Functioning

sosia (Italian for doppelgänger) is intended to create control groups for Diff-in-Diff analysis of scientists: Some treatment happens to a scientist, and you need “similar” scientists to whom nothing happened. Similiar means:

  1. Publishes in sources (journals, book series, etc.) the scientist publishes too
  2. Publishes in sources associated with the scientist’s main field
  3. Publishes in the year of treatment
  4. Is not a co-author in the pre-treatment phase
  5. In the year of treatment, has about the same number of publications
  6. Started publishing around the same year as the scientist
  7. In the year of treatment, has about the same number of co-authors
  8. In the year of treatment, has about the same number of citations (excluding self-ciations)
  9. Optional: is affiliated to a similar institution (from a user-provided list of affiliations)

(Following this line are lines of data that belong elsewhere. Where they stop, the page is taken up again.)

/-- Slots of channel `c` of stack `h` that are taken or condemned. -/
def Repair.usedSlots (r : Repair) (h c : Nat) : List Nat :=
  (r.remaps.filter (fun x => decide (x.1 = h) && decide (x.2.2.2.1 = c))).map (fun x => x.2.2.2.2) ++
    (r.condemned.filter (fun x => decide (x.1 = h) && decide (x.2.1 = c))).map (fun x => x.2.2) ++
    (r.copies.filter (fun x => decide (x.stack = h) && decide (x.slotChan = c))).map PageCopy.slot ++
    (r.retests.filter (fun x => decide (x.1 = h) && decide (x.2.2.2.1 = c))).map (fun x => x.2.2.2.2)

/-- Free slots of one channel, in ascending index. -/
def Repair.freeIn (r : Repair) (h c : Nat) : List Nat :=
  if r.chanFailed h c then []
  else
    let used := r.usedSlots h c
    (List.range 1024).filter (fun i => !used.contains i)

/-- Free slots of a stack, in ascending order of channel and then slot. -/
def Repair.freeSlots (r : Repair) (h : Nat) : List (Nat × Nat) :=
  (List.range 32).flatMap (fun c => (r.freeIn h c).map (fun i => (c, i)))

/-- The slot a page of channel `c` retires into (R251). -/
def Repair.slotFor (r : Repair) (h c : Nat) : Option (Nat × Nat) :=
  match (r.freeIn h c).head? with
  | some i => some (c, i)
  | none => (r.freeSlots h).head?

/-- The slot that holds a page now. -/
def Repair.slotOf (r : Repair) (h c p : Nat) : Option (Nat × Nat) :=
  (r.remaps.find? (fun x => decide (x.1 = h) && decide (x.2.1 = c) && decide (x.2.2.1 = p))).map (fun x => x.2.2.2)

/-- Remove a page's remap into a slot. -/
def Repair.unmap (r : Repair) (h c p : Nat) (slot : Nat × Nat) : Repair :=
  { r with remaps := r.remaps.erase (h, c, p, slot) }

/-- Withdraw a page (R257, R259, R260). -/
def Repair.withdrawPage (r : Repair) (h c p : Nat) : Repair :=
  { r.setEnt (.page h c p) 2 0 with withdrawnPages := if r.withdrawnPages.contains (h, c, p) then r.withdrawnPages
                                      else (h, c, p) :: r.withdrawnPages }

/-- AUX of a page entry (R861). -/
def slotAux (x : Nat × Nat) : Nat := x.1 + 32 * x.2

/-- Retire a page into a free slot at once, or withdraw it (R251, R260). -/
def Repair.retirePage (r : Repair) (h c p : Nat) : Repair :=
  match r.slotFor h c with
  | some x => { r.setEnt (.page h c p) 1 (slotAux x) with remaps := (h, c, p, x.1, x.2) :: r.remaps }
  | none => r.withdrawPage h c p

/-- The copies and tests of slots under way when channel `c` of stack `h` fails: those of its own pages end, and a copy into its
spare area goes on into another slot, or ends where none is free. DESIGN CHOICE (log entry 107): the manual does not say. -/
def Repair.moveCopies (r : Repair) (h c : Nat) : Repair :=
  let here (k : PageCopy) : Bool := decide (k.stack = h) && (decide (k.chan = c) || decide (k.slotChan = c))
  (r.copies.filter here).foldl (fun (r : Repair) k =>
    if k.chan = c then r
    else
      match r.slotFor h k.chan with
      | some x => { r with copies := r.copies ++ [{ k with slotChan := x.1, slot := x.2 }] }
      | none => r)
    { r with copies := r.copies.filter (fun k => !here k),
             retests := r.retests.filter (fun x => !(decide (x.1 = h) && (decide (x.2.1 = c) || decide (x.2.2.2.1 = c)))) }

/-- Re-home the pages of a stack whose backing lies in failed channel `c` (R256, R257). -/
def Repair.spareChannel (r : Repair) (h c : Nat) : Repair :=
  let inArea := r.remaps.filter (fun x => decide (x.1 = h) && decide (x.2.2.2.1 = c))
  let others := sortBy (fun a b => decide (a.1 < b.1) || (decide (a.1 = b.1) && decide (a.2 ≤ b.2)))
    ((inArea.filter (fun x => decide (x.2.1 ≠ c))).map (fun x => (x.2.1, x.2.2.1)))
  let elsewhere := (r.remaps.filter (fun x => decide (x.1 = h) && decide (x.2.1 = c) && decide (x.2.2.2.1 ≠ c))).map (fun x => x.2.2.1)
  let gone := (r.withdrawnPages.filter (fun x => decide (x.1 = h) && decide (x.2.1 = c))).map (fun x => x.2.2)
  let own := ((List.range chanPages).filter (fun p => !elsewhere.contains p && !gone.contains p)).map (fun p => (c, p))
  let r := { r.setEnt (.chan h c) 1 0 with
    sparedChan := dset r.sparedChan h c, remaps := r.remaps.filter (fun x => !(decide (x.1 = h) && decide (x.2.2.2.1 = c))) }
  let pages := others ++ own
  let free := r.freeSlots h
  let r := { r with remaps := (pages.zip free).map (fun x => (h, x.1.1, x.1.2, x.2.1, x.2.2)) ++ r.remaps }
  -- the entries of retired pages name their new slots
  let r := (pages.zip free).foldl (fun (r : Repair) x =>
    if (r.ent (.page h x.1.1 x.1.2)).st = 1 then r.setEnt (.page h x.1.1 x.1.2) 1 (slotAux x.2) else r) r
  (pages.drop free.length).foldl (fun r x => r.withdrawPage h x.1 x.2) r

/-- A further channel of a stack fails (R258, R259). -/
def Repair.loseChannel (r : Repair) (h c : Nat) : Repair :=
  let inArea := r.remaps.filter (fun x => decide (x.1 = h) && decide (x.2.2.2.1 = c))
  let r := { r.setEnt (.chan h c) 2 0 with lostChans := (h, c) :: r.lostChans, remaps := r.remaps.filter (fun x => !inArea.contains x) }
  (inArea.filter (fun x => decide (x.2.1 ≠ c))).foldl (fun r x => r.withdrawPage h x.2.1 x.2.2.1) r

/-- A channel fails as a whole: the stack spares it, or loses it when it has spared one already (R256, R258). -/
def Repair.failChannel (r : Repair) (h c : Nat) : Repair :=
  if r.chanFailed h c then r
  else (if (dget? r.sparedChan h).isNone then r.spareChannel h c else r.loseChannel h c).moveCopies h c

/-- A whole stack fails (R262): its channels are withdrawn. -/
def Repair.failStack (r : Repair) (h : Nat) : Repair :=
  if r.lostStacks.contains h then r
  else (List.range 32).foldl (fun r c => r.setEnt (.chan h c) 2 0)
    { r with lostStacks := h :: r.lostStacks, copies := r.copies.filter (fun k => decide (k.stack ≠ h)),
             retests := r.retests.filter (fun x => decide (x.1 ≠ h)) }
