/-- The class that is served next: TC0 first, then the weighted round robin of TC1 to TC3 (R454), and the turns left. -/
def Port.serve (p : Port) (w : Turns) : Option (Nat × Port) :=
  if (p.nextOf w 0).isSome then some (0, p)
  else
    let ready := [1, 2, 3].filter (fun c => (p.nextOf w c).isSome)
    let due (x : Port) : Option Nat := ready.find? (fun c => decide (0 < x.wrr.getD (c - 1) 0))
    match due p with
    | some c => some (c, p)
    | none =>
      -- a new round: each class gets its weight in units of 64 B
      let x := { p with wrr := (List.range 3).map (fun i => min (w.tc.getD i 0 : Int) (p.wrr.getD i 0 + w.tc.getD i 0)) }
      match due x with
      | some c => some (c, x)
      | none => ready.head?.map (fun c => (c, x))

/-- Put a packet on the wire: DATA flits into the retry buffer; the rest of its last flit is padding (R443; a packet
begins a new flit: DESIGN CHOICE, log entry 21). -/
def Port.transmit (p : Port) (w : Turns) (k : Packet) : Port :=
  let bs := k.bytes
  let n := (bs.length + 241) / 242
  let flits := (List.range n).map (fun i =>
    ({ fseq := p.txSeq + BitVec.ofNat 16 i, ack := p.rxSeq, vc := 0, ftype := .data, credits := 0,
       payload := padTo (sliceAt bs (242 * i) 242) 242, fcrc := 0 } : Flit).seal)
  { p with out := p.out.erase k, txSeq := p.txSeq + BitVec.ofNat 16 n, retry := p.retry ++ flits.map (fun f => (f, 0)),
           wire := flits.reverse ++ p.wire, credits := modAt p.credits k.vc (· - k.credits), unacked := 0,
           wrr := if k.tc = 0 then p.wrr else modAt p.wrr (k.tc.val - 1) (· - k.credits),
           alt := modAt p.alt k.tc.val (fun _ => !k.dl),
           shares := if k.src = w.self then dset p.shares (16 * k.tc.val + k.part.val) (p.share k.tc.val k.part.val - k.credits) else p.shares,
           lead := modAt p.lead k.tc.val (fun n => if k.src = w.self then n + k.credits else n - k.credits) }
where
  /-- Change entry `i` of a list. -/
  modAt {α : Type} (xs : List α) (i : Nat) (f : α → α) : List α := xs.zipIdx.map (fun x => if x.2 = i then f x.1 else x.1)

/-- Send what a port can send. -/
def Port.pump (w : Turns) : Nat → Port → Port
  | 0, p => p
  | n + 1, p =>
    match p.serve w with
    | none => p
    | some (c, q) =>
      match q.nextOf w c with
      | none => p
      | some (k, x) =>
        if retryFlits < q.retry.length + (packetSize k.payload.length + 241) / 242 then p
        else Port.pump w n (x.transmit w k)

/-- Send what port `u` can send, while it is ON. -/
def State.pump (s : State) (u : PortNo) : State :=
  if (s.port u).fn.st = .on || (s.port u).fn.st = .quiescing then
    let w : Turns := ⟨s.self, [s.regBits .uagTcWeight 0 0 4, s.regBits .uagTcWeight 0 4 4, s.regBits .uagTcWeight 0 8 4],
      (List.range 16).map (fun q => s.regBits .partFabric q 0 4)⟩
    s.modPort u (fun p => Port.pump w p.out.length p)
  else s

/-- Queue a packet on a port, with the links it has crossed. -/
def State.enqueue (s : State) (u : PortNo) (k : Packet) : State :=
  (s.modPort u (fun p => { p with out := p.out ++ [{ k with hops := k.hops + 1 }] })).pump u

/-- Route a packet: injected here, or in transit from a port. Without a usable candidate it is discarded at a transit node
(R476); a source holds its own (R467). -/
def State.route (s : State) (k : Packet) (from_ : Option PortNo) : State :=
  match s.choose k from_ with
  | some (u, b) => s.enqueue u { k with dl := s.leaveDl k b u from_ }
  | none => s

/-! ### End to end (R463 to R470) -/

/-- A transfer of this node: destination, class and XID in one number. -/
def xidKey (dst : Node) (tc : Fin 4) (xid : W32) : Nat := (4 * dst.val + tc.val) * 2 ^ 32 + xid.toNat

/-- A packet of this node. -/
def State.makePacket (s : State) (typ : Byte) (tc : Fin 4) (dst : Node) (p : Part) (xid : W32) (addr : W64) (arg : W32)
    (payload : List Byte) : Packet :=
  let k : Packet := { typ := typ, tc := tc, dl := false, resend := false, reservedZero := true, dst := dst, src := s.self,
                      part := p, hops := 0, xid := xid, addr := addr, arg := arg, payload := payload, ecrc := 0 }
  { k with ecrc := k.makeEcrc }

/-- Send a packet that is not acknowledged. -/
def State.sendPlain (s : State) (typ : Byte) (tc : Fin 4) (dst : Node) (p : Part) (xid : W32) (addr : W64) (arg : W32)
    (payload : List Byte) : State :=
  if s.fabric.fenced.contains dst then s else s.route (s.makePacket typ tc dst p xid addr arg payload) none

/-- Record the outcome of a transfer. -/
def State.answer (s : State) (key : Nat) (st : W16) (data : List Byte) : State :=
  s.modFabric (fun f => { f with answers := dset f.answers key (st, data) })

/-- Send an acknowledged packet, kept until its acknowledgement (R463 to R467); one to a fenced node fails at once (R495).
Answers its key. -/
def State.sendAcked (s : State) (typ : Byte) (tc : Fin 4) (dst : Node) (p : Part) (addr : W64) (arg : W32)
    (payload : List Byte) (run : Option (Part × W32) := none) : Nat × State :=
  let i := 4 * dst.val + tc.val
  let xid := dget s.fabric.xids i 0
  let key := xidKey dst tc xid
  if s.fabric.fenced.contains dst then (key, s.answer key stNodeLost [])
  else
    let k := s.makePacket typ tc dst p xid addr arg payload
    let s := s.modFabric (fun f => { f with
      xids := dset f.xids i (xid + 1),
      held := f.held ++ [{ pkt := k, sentAt := s.now, waiting := !s.reachable dst, run := run }] })
    (key, s.route k none)

/-- Key of a held packet. -/
def Held.key (h : Held) : Nat := xidKey h.pkt.dst h.pkt.tc h.pkt.xid

/-- A transfer is still unacknowledged. -/
def State.unacked (s : State) (key : Nat) : Bool := s.fabric.held.any (fun h => decide (h.key = key))

/-- Take a transfer's outcome, if it has one. -/
def State.outcome? (s : State) (key : Nat) : Option (W16 × List Byte) := dget? s.fabric.answers key

/-- Forget outcomes that have been used. -/
def State.dropAnswers (s : State) (keys : List Nat) : State :=
  s.modFabric (fun f => { f with answers := keys.foldl derase f.answers })

/-- Send again the held packets of a destination whose route has returned (R467). -/
def State.resendWaiting (s : State) (dst : Node) : State :=
  let hs := s.fabric.held.filter (fun h => decide (h.pkt.dst = dst) && h.waiting)
  let s := s.modFabric (fun f => { f with held := f.held.map (fun h => if h.pkt.dst = dst then { h with waiting := false } else h) })
  hs.foldl (fun s h => s.route h.pkt none) s

/-! ### Usability changes (R476 to R478, R493) -/

/-- A ROUTE payload (R477): node IDs of 2 bytes, bit 15 set for a restoration. -/
def routePayload (ds : List (Node × Bool)) : List Byte := ds.flatMap (fun x => leBytes 2 (x.1.val + if x.2 then 32768 else 0))

/-- Send a ROUTE packet to the neighbour on each ON port, for up to 64 destinations. -/
def State.announceRoutes (s : State) (ds : List (Node × Bool)) : State :=
  if ds.isEmpty then s
  else
    (allPorts.filter (fun u => decide ((s.port u).fn.st = .on))).foldl (fun s u =>
      (blocks ds).foldl (fun s b => s.enqueue u (s.makePacket tyRoute 0 (s.port u).neighbour 0 0 0 0 (routePayload b))) s) s
where
  /-- Cut into lists of 64. -/
  blocks (ds : List (Node × Bool)) : List (List (Node × Bool)) :=
    (List.range ((ds.length + 63) / 64)).map (fun i => (ds.drop (64 * i)).take 64)

/-- All destinations with a route entry in force, this node left out. -/
def State.destinations (s : State) : List Node :=
  (List.finRange 512).filter (fun n => decide (n ≠ s.self) && ((s.candidate n false).isSome || (s.candidate n true).isSome))

/-- Follow a change of usability from state `old` (R477, R493): destinations that have lost their last usable candidate
start their grace timer, those that have one again cancel it and get their held packets; the neighbours are told. -/
def State.followRoutes (s old : State) : State :=
  let ds := (List.finRange 512).filter (fun n => decide (n ≠ s.self) && decide (s.reachable n ≠ old.reachable n))
  let s := ds.foldl (fun (s : State) n =>
    if s.reachable n then
      (s.modFabric (fun f => { f with losing := derase f.losing n.val })).resendWaiting n
    else
      s.modFabric (fun f => { f with losing := if f.fenced.contains n then f.losing else dset f.losing n.val s.now })) s
  s.announceRoutes (ds.map (fun n => (n, s.reachable n)))

/-! ### Receiving flits (R440 to R449, R452, R453) -/

/-- Cut whole packets out of received bytes: a zero byte where a packet would begin is padding to the end (R443). -/
def cutPackets : Nat → List Byte → List (List Byte) × List Byte
  | 0, bs => ([], bs)
  | n + 1, bs =>
    match bs with
    | [] => ([], [])
    | b :: _ =>
      if b = 0 then ([], [])
      else if bs.length < 32 then ([], bs)
      else
        let size := packetSize (fieldAt bs 8 2)
        if bs.length < size then ([], bs)
        else
          let r := cutPackets n (bs.drop size)
          (bs.take size :: r.1, r.2)

/-- The other end has accepted every flit up to `ack`: they leave the retry buffer (R445). -/
def Port.acked (p : Port) (ack : W16) : Port :=
  { p with retry := p.retry.filter (fun x => decide ((x.1.fseq - ack - 1).toNat < 32768)) }

/-- Send an IDLE or NAK flit; an IDLE flit returns the credits freed in one VC (R442, R444, R453). -/
def Port.sendControl (p : Port) (t : FlitType) : Port :=
  let vc := (p.freed.findIdx? (fun n => decide (0 < n))).getD 0
  let n := if t = .idle then min (p.freed.getD vc 0) 4095 else 0
  { p with wire := ({ fseq := p.txSeq, ack := p.rxSeq, vc := Fin.ofNat 8 vc, ftype := t, credits := n,
                      payload := List.replicate 242 0, fcrc := 0 } : Flit).seal :: p.wire,
           freed := p.freed.zipIdx.map (fun x => if x.2 = vc then x.1 - n else x.1), unacked := 0 }

/-- Refuse a flit: a NAK naming the last flit accepted, unless one is out (R446). -/
def Port.nak (p : Port) : Port := if p.nakOut then p else { p.sendControl .nak with nakOut := true }

/-- Replay every flit after the one named (R447). -/
def Port.replay (p : Port) : Port :=
  { p with retry := p.retry.map (fun x => (x.1, x.2 + 1)), wire := (p.retry.map Prod.fst).reverse ++ p.wire }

You obtain results after only four steps:

  1. Initiate the class
  2. Define search sources
  3. Define a first search group
  4. Filter the search group to obtain a matching group

Depending on the number of search sources and the first search group, one query may take up to 6 hours. Each query on the Scopus database will make use of your API Key, which allows 5000 requests per week. sosia and pybliometrics makes sure that all information are cached, so that subsequent queries will take less than a minute. The main classes and all methods have a boolean refresh parameter, which steers whether to refresh the cached queries (default is False).